## [REQUIRED ACTION]
Look through the records below for the line holding "def execVfExportAbort (c". Write it out exactly, with each following line through the line holding "VF_IMPORT_DISCARD (Table 10.12). -/".

Data entries
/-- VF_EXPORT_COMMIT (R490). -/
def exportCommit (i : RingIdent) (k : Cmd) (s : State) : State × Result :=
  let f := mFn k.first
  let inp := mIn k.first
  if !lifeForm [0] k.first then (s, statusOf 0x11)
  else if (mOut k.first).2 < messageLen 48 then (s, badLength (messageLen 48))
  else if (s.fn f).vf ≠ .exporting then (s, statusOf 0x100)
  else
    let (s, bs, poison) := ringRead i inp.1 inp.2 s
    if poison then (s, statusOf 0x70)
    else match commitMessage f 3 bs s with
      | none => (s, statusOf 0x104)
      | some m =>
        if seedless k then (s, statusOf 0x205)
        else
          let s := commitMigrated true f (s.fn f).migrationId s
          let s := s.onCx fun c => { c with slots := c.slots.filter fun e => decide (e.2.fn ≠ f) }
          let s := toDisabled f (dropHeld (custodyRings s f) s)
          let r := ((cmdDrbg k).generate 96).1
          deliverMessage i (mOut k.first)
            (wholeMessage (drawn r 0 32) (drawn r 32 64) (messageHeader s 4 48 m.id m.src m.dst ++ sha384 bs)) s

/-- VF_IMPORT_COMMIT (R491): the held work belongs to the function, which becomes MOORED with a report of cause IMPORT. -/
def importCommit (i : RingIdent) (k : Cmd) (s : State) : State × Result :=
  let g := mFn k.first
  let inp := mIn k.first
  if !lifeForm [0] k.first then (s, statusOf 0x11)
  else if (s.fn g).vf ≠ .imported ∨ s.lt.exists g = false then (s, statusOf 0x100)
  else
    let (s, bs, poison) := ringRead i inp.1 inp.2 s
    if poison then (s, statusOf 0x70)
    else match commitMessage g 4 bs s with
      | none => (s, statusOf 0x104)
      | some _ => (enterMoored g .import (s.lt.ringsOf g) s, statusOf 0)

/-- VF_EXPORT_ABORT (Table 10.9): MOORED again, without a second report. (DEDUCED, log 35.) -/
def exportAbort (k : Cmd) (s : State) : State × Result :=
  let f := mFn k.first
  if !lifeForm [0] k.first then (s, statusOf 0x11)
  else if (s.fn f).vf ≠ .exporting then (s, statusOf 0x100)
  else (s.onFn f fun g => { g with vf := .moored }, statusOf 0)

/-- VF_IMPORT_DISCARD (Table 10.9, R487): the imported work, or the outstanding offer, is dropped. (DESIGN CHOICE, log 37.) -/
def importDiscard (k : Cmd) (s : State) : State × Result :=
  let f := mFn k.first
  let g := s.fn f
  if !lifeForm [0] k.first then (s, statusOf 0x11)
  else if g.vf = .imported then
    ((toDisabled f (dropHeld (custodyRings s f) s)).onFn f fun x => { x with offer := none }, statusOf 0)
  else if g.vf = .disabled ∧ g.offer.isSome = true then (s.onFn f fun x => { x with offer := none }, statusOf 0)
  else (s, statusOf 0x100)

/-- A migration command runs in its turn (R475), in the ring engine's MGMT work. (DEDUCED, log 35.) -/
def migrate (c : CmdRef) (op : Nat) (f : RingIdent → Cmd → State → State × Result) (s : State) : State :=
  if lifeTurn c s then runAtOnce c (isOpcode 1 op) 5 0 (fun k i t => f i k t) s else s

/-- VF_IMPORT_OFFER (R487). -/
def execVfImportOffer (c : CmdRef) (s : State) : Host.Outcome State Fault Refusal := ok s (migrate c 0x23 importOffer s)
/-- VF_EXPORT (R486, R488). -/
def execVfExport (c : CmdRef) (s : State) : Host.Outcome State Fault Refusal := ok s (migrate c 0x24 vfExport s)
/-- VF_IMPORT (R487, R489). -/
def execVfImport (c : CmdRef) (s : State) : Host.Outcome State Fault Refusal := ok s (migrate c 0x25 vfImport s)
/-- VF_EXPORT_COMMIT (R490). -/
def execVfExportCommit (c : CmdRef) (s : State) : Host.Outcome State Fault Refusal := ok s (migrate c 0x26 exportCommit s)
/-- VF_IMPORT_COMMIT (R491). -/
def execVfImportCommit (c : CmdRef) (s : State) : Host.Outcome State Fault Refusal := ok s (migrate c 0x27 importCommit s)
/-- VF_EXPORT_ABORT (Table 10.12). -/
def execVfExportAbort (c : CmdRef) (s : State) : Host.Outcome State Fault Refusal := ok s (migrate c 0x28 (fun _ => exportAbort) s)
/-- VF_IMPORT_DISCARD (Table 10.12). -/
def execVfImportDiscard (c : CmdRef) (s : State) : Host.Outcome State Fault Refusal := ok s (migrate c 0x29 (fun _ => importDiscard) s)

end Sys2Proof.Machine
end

## [RESULT]
def execVfExportAbort (c : CmdRef) (s : State) : Host.Outcome State Fault Refusal := ok s (migrate c 0x28 (fun _ => exportAbort) s)
/-- VF_IMPORT_DISCARD (Table 10.12). -/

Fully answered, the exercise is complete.